Setting the `DUNEDN_SEARCH_PATH` environment variable it is possible to let DUNEdn
looking for configcards into different directories automatically. More on the
search behavior can be found at the `get_configcard_path` function's docstring
in the [utils/ultis.py](src/dunedn/utils/utils.py) file.

### Preprocess a dataset

At first, a dataset directory should have the following structure:

```text
dataset directory tree structure:
dataset_dir
  |-- train
  |    |--- evts
  |-- val
  |    |--- evts
  |-- test
  |    |--- evts
```

where each `evts` folder contains a collection of ProtoDUNE events stored as raw
digits (numpy array format).

It is possible to generate the correspondent dataset to train an USCG or a GCNN
network with the command:

```bash
dunedn preprocess <configcard.yaml> --dir_name <dataset directory>
```

This will modify the dataset directory tree in the following way:

```txt
dataset directory tree structure:
dataset_dir
  |-- train
  |    |--- evts
  |    |-- planes (preprocess product)
  |    |-- crops (preprocess product)
  |-- val
  |    |--- evts
  |    |--- planes (preprocess product)
  |-- test
  |    |--- evts
  |    |--- planes (preprocess product)
```

### Training a model

After specifying parameters inside a configuration card, leverage DUNEdn to train
the correspondent model with:

```bash
dunedn train <configcard.yaml>
```

The output directory is set by default to `output`. Optionally, the
`DUNEDN_OUTPUT_PATH` environment variable could be set to override this choice.

### Inference

```bash
dunedn inference -i <input.npy> -o <output.npy> -m <modeltype> [--model_path <checkpoint.pth>]
```

DUNEdn inference takes the `input.npy` array and forwards it to the desired model
`modeltype`. The output array is saved to `output.npy`.

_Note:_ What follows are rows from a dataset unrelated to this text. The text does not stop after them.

-- ==== Sys2Proof/Machine/Memory.lean ====
section
/-! DEFINITION. The memory cells: one byte cell, and the Word at an address (`10_state.md` R32, R33). -/

namespace Sys2Proof.Machine

/-- The byte in cell `k`; an unlisted cell reads as 0x00 (R33). -/
def Memory.byteAt : Memory → Nat → Byte
  | [], _ => 0
  | c :: m, k => if c.1 = k then c.2 else Memory.byteAt m k

/-- A new cell put before the first cell above it. -/
def Memory.insertCell (c : Host.Cell) : Memory → Memory
  | [] => [c]
  | d :: m => if c.1 < d.1 then c :: d :: m else d :: Memory.insertCell c m

/-- `b` stored in cell `k`; storing what an unlisted cell reads as removes the cell. -/
def Memory.setByte (m : Memory) (k : Nat) (b : Byte) : Memory :=
  let rest : Memory := m.filter (fun c => c.1 ≠ k)
  if b = 0 then rest else Memory.insertCell (k, b) rest

/-- `mem[a]`, the raw cell of R14. -/
def Memory.wordAt (m : Memory) (a : Word) : Word :=
  wordOfBytes (m.byteAt (2 * a.toNat)) (m.byteAt (2 * a.toNat + 1))

/-- `mem[a] <- v`. -/
def Memory.setWord (m : Memory) (a : Word) (v : Word) : Memory :=
  (m.setByte (2 * a.toNat) (highByte v)).setByte (2 * a.toNat + 1) (lowByte v)

end Sys2Proof.Machine
end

If a checkpoint directory path is given with the optional `--model_path` flag, a
saved model checkpoint could be loaded for inference.  
The checkpoint directory should have the following structure:

```text
model_path
    |-- collection
    |       |-- <ckpt directory name>_dn_collection.pth
    |-- induction
    |       |-- <ckpt directory name>_dn_induction.pth
```

On the other hand, if `--model_path` is not specified, an un-trained network is issued.

### Benchmark

The paper results can be reproduced through the
[compute_denoising_performance.py](benchmarks/compute_denoising_performance.py) benchmark.  
Please, see the script's docstring for further information.